My thinking is that liberals shouldn't hold their breath. Paul Krugman has suggested that fiscal conservatism was what prevented FDR from getting us out of the Great Depression sooner. In other words, if Obama really wants to save the economy, he will have to accept that the White House is forfeit to the Republicans in 2016; however, if he adopts a fiscally conservative stance (again, not likely), the economy won't improve and the electorate is likely to shift heavily to the right, as it did with Reagan.

I'm afraid you're right about Romney: they'll run him in 2012, and he'll trot out his standard wedge-issues and, "is it liberal or conservative?" call to the base.

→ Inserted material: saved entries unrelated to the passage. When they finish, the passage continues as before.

theorem State.mirrorIn_keeps (s : State) (p : Nat) (fid : Nat) (cells : Nat) (data : List Nat) : Keeps 1644426641 s (State.mirrorIn s p fid cells
    data) := by
  unfold State.mirrorIn
  exact (Keeps.each (Keeps.refl _ _) (fun t0 y0 k0 => (Keeps.ite (Keeps.step (State.mirrorTo_keeps ..) (by decide) k0) k0)))

theorem State.mirrorOut_keeps (s : State) (p : Nat) (c : Copy) : Keeps 1644426641 s (State.mirrorOut s p c) := by
  unfold State.mirrorOut
  exact (Keeps.each (Keeps.refl _ _) (fun t0 y0 k0 => (Keeps.ite (Keeps.step (State.mirrorTo_keeps ..) (by decide) k0) k0)))

/-! ## Gateway -/

theorem seExtract_keeps (e : Nat) (s : State) : Keeps 1611400337 s (seExtract e s) := by
  unfold seExtract
  refine (Keeps.ite (Keeps.refl _ _) ?_)
  split
  · exact (Keeps.refl _ _)
  · extract_lets a2_0
    have h_a2_0 : Keeps 1611400337 s a2_0 := (Keeps.step (State.seServed_keeps ..) (by decide) (Keeps.step (State.setExq_keeps ..) (by decide)
        (Keeps.refl _ _)))
    clear_value a2_0
    split
    · exact (Keeps.ite (Keeps.step (State.count_keeps ..) (by decide) (Keeps.step (State.sigStore_keeps ..) (by decide) h_a2_0)) h_a2_0)
    · extract_lets a5_0 a5_1
      have h_a5_1 : Keeps 1611400337 s a5_1 := (Keeps.each h_a2_0 (fun t6 y6 k6 => (Keeps.step (State.extractOne_keeps ..) (by decide) k6)))
      exact (Keeps.ite (Keeps.step (State.endItem_keeps ..) (by decide) h_a5_1) h_a5_1)

theorem execSeExtract_keeps (e : Fin 4) (s : State) : KeepsR 1611400337 s (execSeExtract e s) := by
  unfold execSeExtract
  exact (KeepsR.next (Keeps.step (seExtract_keeps ..) (by decide) (Keeps.step (fresh_keeps ..) (by decide) (Keeps.refl _ _))))

theorem execBodySourceReport_keeps (i : Fin 65536) (s : State) : KeepsR 1611137025 s (execBodySourceReport i s) := by
  unfold execBodySourceReport
  exact (KeepsR.next (Keeps.step (bodyReport_keeps ..) (by decide) (Keeps.step (fresh_keeps ..) (by decide) (Keeps.refl _ _))))

theorem execSignalTimeout_keeps (i : Fin 65536) (s : State) : KeepsR 1611137025 s (execSignalTimeout i s) := by
  unfold execSignalTimeout
  exact (KeepsR.next (Keeps.ite (Keeps.step (State.sigTimeout_keeps ..) (by decide) (Keeps.step (fresh_keeps ..) (by decide) (Keeps.refl _ _)))
      (Keeps.step (fresh_keeps ..) (by decide) (Keeps.refl _ _))))

theorem State.sigValueWrite_keeps (s : State) (init : Nat) (v : Nat) : Keeps 1611400193 s (State.sigValueWrite s init v) := by
  unfold State.sigValueWrite
  extract_lets a0_0 a0_1
  exact (Keeps.cmdWrite (by decide) (Keeps.refl _ _) (fun t1 k1 => (Keeps.ite (Keeps.step (State.sigStore_keeps ..) (by decide) k1) k1)) (fun _ =>
      Keeps.step (State.endAccess_keeps ..) (by decide) (Keeps.step (State.violate_keeps ..) (by decide) (Keeps.refl _ _))))

theorem execSigValueWrite_keeps (init : Initiator) (v : BitVec 64) (s : State) : KeepsR 1611400193 s (execSigValueWrite init v s) := by
  unfold execSigValueWrite
  exact (KeepsR.next (Keeps.step (State.sigValueWrite_keeps ..) (by decide) (Keeps.step (fresh_keeps ..) (by decide) (Keeps.refl _ _))))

But I think that, rhetorically, at least, the Republicans might do well to rethink their internal rivalry over who it is among them whose positions on issues place them furthest to the political right. Honestly, what's with that? To those of us who don't subscribe to such thinking, it has roughly the same effect as the rivalry between Ford men and Chevy men: both are trucks, and both produce quality automobiles versus lemons in equal measure. However, it is exactly this kind of debate, sparked by Tom Tancredo over immigration, that reduced the campaigns of Giuliani and Romney from front-runners to drop-outs.

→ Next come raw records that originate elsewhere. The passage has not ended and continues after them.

theorem execAx0HoldoverTimeout_keeps (s : State) : KeepsR 1610612737 s (execAx0HoldoverTimeout s) := by
  unfold execAx0HoldoverTimeout
  exact (KeepsR.next (Keeps.step (holdoverTimeout_keeps ..) (by decide) (Keeps.step (fresh_keeps ..) (by decide) (Keeps.refl _ _))))

theorem copyUpdate_keeps (s : State) : Keeps 2048 s (copyUpdate s) := by
  unfold copyUpdate
  exact (Keeps.ite (Keeps.step (State.setAx0_keeps ..) (by decide) (Keeps.refl _ _)) (Keeps.refl _ _))

theorem execAx0CopyUpdate_keeps (s : State) : KeepsR 536872960 s (execAx0CopyUpdate s) := by
  unfold execAx0CopyUpdate
  exact (KeepsR.next (Keeps.step (copyUpdate_keeps ..) (by decide) (Keeps.step (fresh_keeps ..) (by decide) (Keeps.refl _ _))))

theorem State.mpSend_keeps (s : State) (p : Nat) (d : List Nat) (stamped : Bool) : Keeps 1879049361 s (State.mpSend s p d stamped) := by
  unfold State.mpSend
  extract_lets a0_0
  have h_a0_0 : KeepsQ 1879049361 s a0_0 := (KeepsQ.step (State.draw_keeps ..) (by decide) (Keeps.refl _ _))
  exact (Keeps.step (State.sendOwn_keeps ..) (by decide) h_a0_0)

theorem State.ptpRelay_keeps (s : State) (d : List Nat) (ty : Nat) (stamped : Bool) : Keeps 1879049361 s (State.ptpRelay s d ty stamped) := by
  unfold State.ptpRelay
  refine (Keeps.each (Keeps.refl _ _) ?_)
  refine (fun t0 y0 k0 => ?_)
  extract_lets a1_0
  have h_a1_0 : KeepsQ 1879049361 s a1_0 := (KeepsQ.step (State.draw_keeps ..) (by decide) k0)
  exact (Keeps.step (State.mpSend_keeps ..) (by decide) h_a1_0)

theorem State.ptpMessage_keeps (s : State) (p : Nat) (d : List Nat) : Keeps 1879051409 s (State.ptpMessage s p d) := by
  unfold State.ptpMessage
  extract_lets a0_0 a0_1 a0_2 a0_3
  have h_a0_2 : KeepsQ 1879051409 s a0_2 := (KeepsQ.step (State.draw_keeps ..) (by decide) (Keeps.refl _ _))
  have h_a0_3 : KeepsQ 1879051409 s a0_3 := (KeepsQ.step (State.draw_keeps ..) (by decide) h_a0_2)
  exact (Keeps.ite (Keeps.ite (Keeps.step (State.ptpRelay_keeps ..) (by decide) (Keeps.refl _ _)) (Keeps.refl _ _)) (Keeps.ite (Keeps.ite
      (Keeps.refl _ _) (Keeps.step (State.ptpRelay_keeps ..) (by decide) (Keeps.step (servo_keeps ..) (by decide) (Keeps.step (servo_keeps ..) (by
      decide) h_a0_3)))) (Keeps.ite (Keeps.step (State.mpSend_keeps ..) (by decide) (Keeps.step (State.mpSend_keeps ..) (by decide) (Keeps.refl _
      _))) (Keeps.refl _ _))))

theorem ptpReceived_keeps (p : Nat) (d : List Nat) (s : State) : Keeps 1879051409 s (ptpReceived p d s) := by
  unfold ptpReceived
  refine (Keeps.ite (Keeps.refl _ _) ?_)
  extract_lets a0_0 a0_1
  have h_a0_1 : Keeps 1879051409 s a0_1 := (Keeps.step (State.handedEnd_keeps ..) (by decide) (Keeps.refl _ _))
  exact (Keeps.ite (Keeps.step (State.ptpMessage_keeps ..) (by decide) h_a0_1) h_a0_1)

theorem execGptpFrameReceived_keeps (p : Fin 16) (d : List Byte) (_sec : BitVec 48) (_ns : BitVec 32) (s : State) : KeepsR 1879051409 s
    (execGptpFrameReceived p d _sec _ns s) := by
  unfold execGptpFrameReceived
  exact (KeepsR.next (Keeps.step (ptpReceived_keeps ..) (by decide) (Keeps.step (fresh_keeps ..) (by decide) (Keeps.refl _ _))))

/-! ## StageOps -/

theorem State.stageFull_keeps (s : State) (w : Nat) (init : Nat) (ofs : Nat) (data : Nat) : Keeps 1610613761 s (State.stageFull s w init ofs data)
    := by
  unfold State.stageFull
  exact (Keeps.step (State.violate_keeps ..) (by decide) (Keeps.step (State.sticky_keeps ..) (by decide) (Keeps.refl _ _)))

theorem State.pick_keeps (s : State) (n : Nat) : KeepsQ 268435456 s (State.pick s n) := by
  unfold State.pick
  exact (KeepsQ.mk (KeepsQ.step (State.draw_keeps ..) (by decide) (Keeps.refl _ _)))

theorem State.l2Supersede_keeps (s : State) (x : L2Way) : Keeps 512 s (State.l2Supersede s x) := by
  unfold State.l2Supersede
  exact (Keeps.step (State.setL2_keeps ..) (by decide) (Keeps.refl _ _))

theorem State.l2Place_keeps (s : State) (x : L2Way) : KeepsO 1342177793 s (State.l2Place s x) := by
  unfold State.l2Place
  extract_lets a0_0 a0_1 a0_2 a0_3
  have h_a0_3 : KeepsQ 1342177793 s a0_3 := (KeepsQ.step (State.pick_keeps ..) (by decide) (Keeps.refl _ _))
  clear_value a0_0 a0_1 a0_2 a0_3
  refine (KeepsO.ite (KeepsO.some (Keeps.step (State.l2Add_keeps ..) (by decide) (Keeps.refl _ _))) ?_)
  split
  · exact KeepsO.none
  · exact (KeepsO.some (Keeps.step (State.l2Add_keeps ..) (by decide) (Keeps.step (State.count_keeps ..) (by decide) (Keeps.step (State.l2Drop_keeps
      ..) (by decide) h_a0_3))))

theorem State.l2Stage_keeps (s : State) (x : L2Way) : KeepsP 1342177857 s (State.l2Stage s x) := by
  unfold State.l2Stage
  extract_lets a0_0 a0_1 a0_2 a0_3 a0_4
  have h_a0_3 : Keeps 1342177857 s a0_3 := (Keeps.step (State.addOvf_keeps ..) (by decide) (Keeps.step (State.l2Supersede_keeps ..) (by decide)
      (Keeps.refl _ _)))
  clear_value a0_0 a0_1 a0_2 a0_3 a0_4
  refine (KeepsP.ite (KeepsP.mk (Keeps.refl _ _)) ?_)
  refine (KeepsP.ite (KeepsP.mk (Keeps.step (State.stagedOne_keeps ..) (by decide) (Keeps.step (State.touch_keeps ..) (by decide) (Keeps.step
      (State.setTbl_keeps ..) (by decide) (Keeps.refl _ _))))) ?_)
  split
  · exact (KeepsP.mk (Keeps.step (State.stagedOne_keeps ..) (by decide) (Keeps.step (State.touch_keeps ..) (by decide) (Keeps.step
      (State.l2Map_keeps ..) (by decide) (Keeps.refl _ _)))))
  · split
    · next p3_0 e3 =>
        have q3 := KeepsO.get (T := 1342177857) (a := s) (KeepsO.step (State.l2Place_keeps ..) (by decide) (Keeps.refl _ _)) e3
        exact (KeepsP.mk (Keeps.step (State.stagedOne_keeps ..) (by decide) (Keeps.step (State.touch_keeps ..) (by decide) (Keeps.step
            (State.l2Supersede_keeps ..) (by decide) q3))))
    · exact (KeepsP.ite (KeepsP.mk (Keeps.refl _ _)) (KeepsP.mk (Keeps.step (State.stagedOne_keeps ..) (by decide) (Keeps.step (State.touch_keeps
        ..) (by decide) (Keeps.step (State.setTbl_keeps ..) (by decide) h_a0_3)))))

theorem State.l2Unstage_keeps (s : State) (fid : Nat) (mac : Nat) : KeepsP 577 s (State.l2Unstage s fid mac) := by
  unfold State.l2Unstage
  extract_lets a0_0 a0_1 a0_2
  clear_value a0_0 a0_1 a0_2
  refine (KeepsP.ite (KeepsP.mk (Keeps.step (State.stagedOne_keeps ..) (by decide) (Keeps.step (State.touch_keeps ..) (by decide) (Keeps.step
      (State.setTbl_keeps ..) (by decide) (Keeps.step (State.dropOvf_keeps ..) (by decide) (Keeps.refl _ _)))))) ?_)
  split
  · exact (KeepsP.mk (Keeps.refl _ _))
  · refine (KeepsP.ite (KeepsP.mk (Keeps.refl _ _)) ?_)
    extract_lets a3_0
    have h_a3_0 : Keeps 577 s a3_0 := (Keeps.ite (Keeps.step (State.l2Map_keeps ..) (by decide) (Keeps.refl _ _)) (Keeps.step (State.l2Drop_keeps
        ..) (by decide) (Keeps.refl _ _)))
    exact (KeepsP.mk (Keeps.step (State.stagedOne_keeps ..) (by decide) (Keeps.step (State.touch_keeps ..) (by decide) h_a3_0)))

theorem State.setPrefixes_keeps (s : State) (l : List Prefix) : Keeps 512 s (State.setPrefixes s l) := by
  unfold State.setPrefixes
  exact (Keeps.step (State.setTbl_keeps ..) (by decide) (Keeps.refl _ _))

theorem State.stand_keeps (s : State) (l : List Prefix) : Keeps 512 s (State.stand s l) := by
  unfold State.stand
  exact (Keeps.step (State.setTbl_keeps ..) (by decide) (Keeps.refl _ _))

theorem State.pfxSupersede_keeps (s : State) (x : Prefix) : Keeps 512 s (State.pfxSupersede s x) := by
  unfold State.pfxSupersede
  exact (Keeps.step (State.setPrefixes_keeps ..) (by decide) (Keeps.refl _ _))

theorem State.pfxStage_keeps (s : State) (x : Prefix) : KeepsP 577 s (State.pfxStage s x) := by
  unfold State.pfxStage
  extract_lets a0_0 a0_1 a0_2 a0_3 a0_4
  have h_a0_3 : Keeps 577 s a0_3 := (Keeps.step (State.addOvf_keeps ..) (by decide) (Keeps.step (State.pfxSupersede_keeps ..) (by decide)
      (Keeps.refl _ _)))
  exact (KeepsP.ite (KeepsP.mk (Keeps.refl _ _)) (KeepsP.ite (KeepsP.mk (Keeps.step (State.stagedOne_keeps ..) (by decide) (Keeps.step
      (State.touch_keeps ..) (by decide) (Keeps.step (State.setTbl_keeps ..) (by decide) (Keeps.refl _ _))))) (KeepsP.ite (KeepsP.mk (Keeps.step
      (State.stagedOne_keeps ..) (by decide) (Keeps.step (State.touch_keeps ..) (by decide) (Keeps.step (State.setPrefixes_keeps ..) (by decide)
      (Keeps.refl _ _))))) (KeepsP.ite (KeepsP.mk (Keeps.refl _ _)) (KeepsP.ite (KeepsP.mk (Keeps.step (State.stagedOne_keeps ..) (by decide)
      (Keeps.step (State.touch_keeps ..) (by decide) (Keeps.step (State.setPrefixes_keeps ..) (by decide) (Keeps.step (State.pfxSupersede_keeps ..)
      (by decide) (Keeps.refl _ _)))))) (KeepsP.ite (KeepsP.mk (Keeps.refl _ _)) (KeepsP.mk (Keeps.step (State.stagedOne_keeps ..) (by decide)
      (Keeps.step (State.touch_keeps ..) (by decide) (Keeps.step (State.setTbl_keeps ..) (by decide) h_a0_3))))))))))

theorem State.pfxUnstage_keeps (s : State) (x : Prefix) : KeepsP 577 s (State.pfxUnstage s x) := by
  unfold State.pfxUnstage
  extract_lets a0_0 a0_1 a0_2 a0_3
  have h_a0_2 : Keeps 577 s a0_2 := (Keeps.step (State.stand_keeps ..) (by decide) (Keeps.step (State.dropOvf_keeps ..) (by decide) (Keeps.refl _ _)))
  clear_value a0_0 a0_1 a0_2 a0_3
  refine (KeepsP.ite (KeepsP.mk (Keeps.step (State.stagedOne_keeps ..) (by decide) (Keeps.step (State.touch_keeps ..) (by decide) (Keeps.step
      (State.setTbl_keeps ..) (by decide) h_a0_2)))) ?_)
  split
  · exact (KeepsP.mk (Keeps.refl _ _))
  · refine (KeepsP.ite (KeepsP.mk (Keeps.refl _ _)) ?_)
    extract_lets a3_0
    have h_a3_0 : Keeps 577 s a3_0 := (Keeps.ite (Keeps.step (State.pfxSupersede_keeps ..) (by decide) (Keeps.refl _ _)) (Keeps.step
        (State.setPrefixes_keeps ..) (by decide) (Keeps.step (State.stand_keeps ..) (by decide) (Keeps.refl _ _))))
    exact (KeepsP.mk (Keeps.step (State.stagedOne_keeps ..) (by decide) (Keeps.step (State.touch_keeps ..) (by decide) h_a3_0)))

theorem State.keyedSettle_keeps (s : State) (g : Nat) : Keeps 512 s (State.keyedSettle s g) := by
  unfold State.keyedSettle
  exact (Keeps.step (State.setTbl_keeps ..) (by decide) (Keeps.refl _ _))

theorem State.discardDelta_keeps (s : State) : Keeps 577 s (State.discardDelta s) := by
  unfold State.discardDelta
  exact (Keeps.step (State.clearDelta_keeps ..) (by decide) (Keeps.step (State.keyedSettle_keeps ..) (by decide) (Keeps.each (Keeps.refl _ _) (fun
      t0 y0 k0 => (Keeps.step (State.restoreEntry_keeps ..) (by decide) k0)))))

/-! ## ViewOps -/

theorem State.selectView_keeps (s : State) (v : ViewTab) (next : Bool) (i : Nat) : Keeps 65 s (State.selectView s v next i) := by
  unfold State.selectView
  extract_lets a0_0
  have h_a0_0 : Keeps 65 s a0_0 := (Keeps.step (State.wr_keeps ..) (by decide) (Keeps.step (State.wr_keeps ..) (by decide) (Keeps.refl _ _)))
  exact (Keeps.step (State.loadView_keeps ..) (by decide) h_a0_0)

theorem State.bufBytes_keeps (s : State) (v : ViewTab) (a : Nat) (l : List Nat) : Keeps 64 s (s.bufBytes v a l) := by
  suffices h : ∀ t a, Keeps 64 s t → Keeps 64 s (t.bufBytes v a l) from h s a (Keeps.refl _ _)
  induction l with
  | nil => exact fun t a h => h
  | cons b r ih =>
    intro t a h
    exact ih _ _ (Keeps.each h fun _ _ k => Keeps.step (State.setBuf_keeps ..) (by decide) k)

theorem State.bufFit_keeps (s : State) (v : ViewTab) : Keeps 64 s (State.bufFit s v) := by
  unfold State.bufFit
  extract_lets a0_0
  exact (Keeps.each (Keeps.refl _ _) (fun t1 y1 k1 => (Keeps.step (State.setBuf_keeps ..) (by decide) k1)))

theorem State.nativePorts_keeps (s : State) (init : Nat) (v : ViewTab) : Keeps 64 s (State.nativePorts s init v) := by
  unfold State.nativePorts
  exact (Keeps.ite (Keeps.step (State.setBuf_keeps ..) (by decide) (Keeps.refl _ _)) (Keeps.refl _ _))

theorem State.stageView_keeps (s : State) (init : Nat) (v : ViewTab) (data : List Nat) : Keeps 1610613825 s (State.stageView s init v data) := by
  unfold State.stageView
  extract_lets a0_0 a0_1
  have h_a0_0 : Keeps 1610613825 s a0_0 := (Keeps.step (State.bufFit_keeps ..) (by decide) (Keeps.step (State.bufBytes_keeps ..) (by decide)
      (Keeps.refl _ _)))
  clear_value a0_0 a0_1
  refine (Keeps.cmdWrite (by decide) (Keeps.when (Keeps.refl _ _) (fun t1 k1 => (Keeps.step (State.sticky_keeps ..) (by decide) k1))) ?_ (fun _ =>
      Keeps.step (State.endAccess_keeps ..) (by decide) (Keeps.step (State.violate_keeps ..) (by decide) (Keeps.when (Keeps.refl _ _) (fun t1 k1 =>
      (Keeps.step (State.sticky_keeps ..) (by decide) k1))))))
  refine (fun t2 k2 => ?_)
  extract_lets a3_0 a3_1
  have h_a3_0 : Keeps 1610613825 s a3_0 := (Keeps.step (State.nativePorts_keeps ..) (by decide) (Keeps.step (State.bufFit_keeps ..) (by decide)
      (Keeps.step (State.bufBytes_keeps ..) (by decide) k2)))
  exact (Keeps.step (State.stageBuf_keeps ..) (by decide) h_a3_0)

/-! ## SelOps -/

theorem State.rawByte_keeps (s : State) (w : Nat) (ofs : Nat) (v : Nat) : Keeps 1 s (State.rawByte s w ofs v) := by
  unfold State.rawByte
  refine (Keeps.each (Keeps.refl _ _) ?_)
  refine (fun t0 y0 k0 => ?_)
  extract_lets a1_0
  exact (Keeps.step (State.wr_keeps ..) (by decide) k0)

theorem State.fitReg_keeps (s : State) (w : Nat) (ofs : Nat) : Keeps 1 s (State.fitReg s w ofs) := by
  unfold State.fitReg
  refine (Keeps.each (Keeps.refl _ _) ?_)
  refine (fun t0 y0 k0 => ?_)
  extract_lets a1_0
  exact (Keeps.step (State.wr_keeps ..) (by decide) k0)

theorem State.storeReg_keeps (s : State) (w : Nat) (o : Nat) (v : Nat) : Keeps 1 s (State.storeReg s w o v) := by
  unfold State.storeReg
  exact (Keeps.step (State.wrWide_keeps ..) (by decide) (Keeps.refl _ _))

/-! ## Wake -/

theorem netDetected_keeps (n : Nat) (s : State) : Keeps 1644393873 s (netDetected n s) := by
  unfold netDetected
  refine (Keeps.ite ?_ (Keeps.refl _ _))
  extract_lets a0_0
  have h_a0_0 : Keeps 1644393873 s a0_0 := (Keeps.ite (Keeps.step (State.count_keeps ..) (by decide) (Keeps.refl _ _)) (Keeps.refl _ _))
  exact (Keeps.step (State.sourceEvent_keeps ..) (by decide) h_a0_0)

theorem execNetworkWakeDetected_keeps (n : Fin 44) (s : State) : KeepsR 1644393873 s (execNetworkWakeDetected n s) := by
  unfold execNetworkWakeDetected
  exact (KeepsR.next (Keeps.step (netDetected_keeps ..) (by decide) (Keeps.step (fresh_keeps ..) (by decide) (Keeps.refl _ _))))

This had a chilling effect on Latinos, who a natural fit for the GOP on social issues and who Bush was able to attract by making television ads, in which he addressed them directly in Spanish. On social issues, Hispanics broke evenly on California's Proposition 8, indicating that this voting group could be moving "left," to use your term. In contrast, 70% of African Americans voted in favor of banning same-sex marriage in California, indicating that while the Obama candidacy inspired high-voter turnout, conservatives have the potential to create a broad appeal among this voting group. Whether or not they choose to capitalize on this remains to be seen. Certainly, it's within the realm of possibility.

I'm not sure about the female/Hispanic candidate angle. Hillary Clinton wasn't such a great candidate because of her sex, but for a plethora of other reasons: her proximity to former President Bill Clinton, who many equate with the strong economy of the nineties; her leadership role in the Democratic Party (which, ironically, also worked against her); her obvious intellect, grasp of issues, and clear articulation of proposed solutions; and her stoic, never-say-die persistence on the trail. Conversely, to many of us, Sarah Palin came off as a gimmick: she was neither well-informed, nor did she seem to possess the ability to convey real solutions. She seemed to have achieved her position, not through hard work or grasp of important issues, but because she was good-looking. Her looks are no reason to resent her, but in a nation that likes to think of itself as a meritocracy, the idea of placing on a former beauty queen (who was astonishingly uninformed) the authority of President, well this smacked a little too much of the old high school student oligarchies that most of us despised since tenth grade. The women I know who took exception to her, viewed the pick of someone, so clearly unqualified AND pretty, as misogynistic and insulting. The Republicans risk making the same mistake by running an ethnic minority.

No one who has watched the Bush Administration these last eight years thinks he's racist, sexist, anti-Semitic, or even anti-Islam--he may be a lot of things, but George W. Bush is not a bigot. Yet these are abiding stereotypes (except anti-Semitism) of the GOP itself, and simply running a "token" to get back in the game risks more than betraying core conservative values, it risks indelibly damaging the credibility of the Republican Party.

Don't throw the baby out with the bathwater. George W. Bush knew a thing or two about building a broad appeal, and while neoconservatism's "permanent campaign" is a resounding failure, the big tent, alluded to by Colin Powell at the 2000 RNC, is the GOP's ticket to a strong and lasting comeback.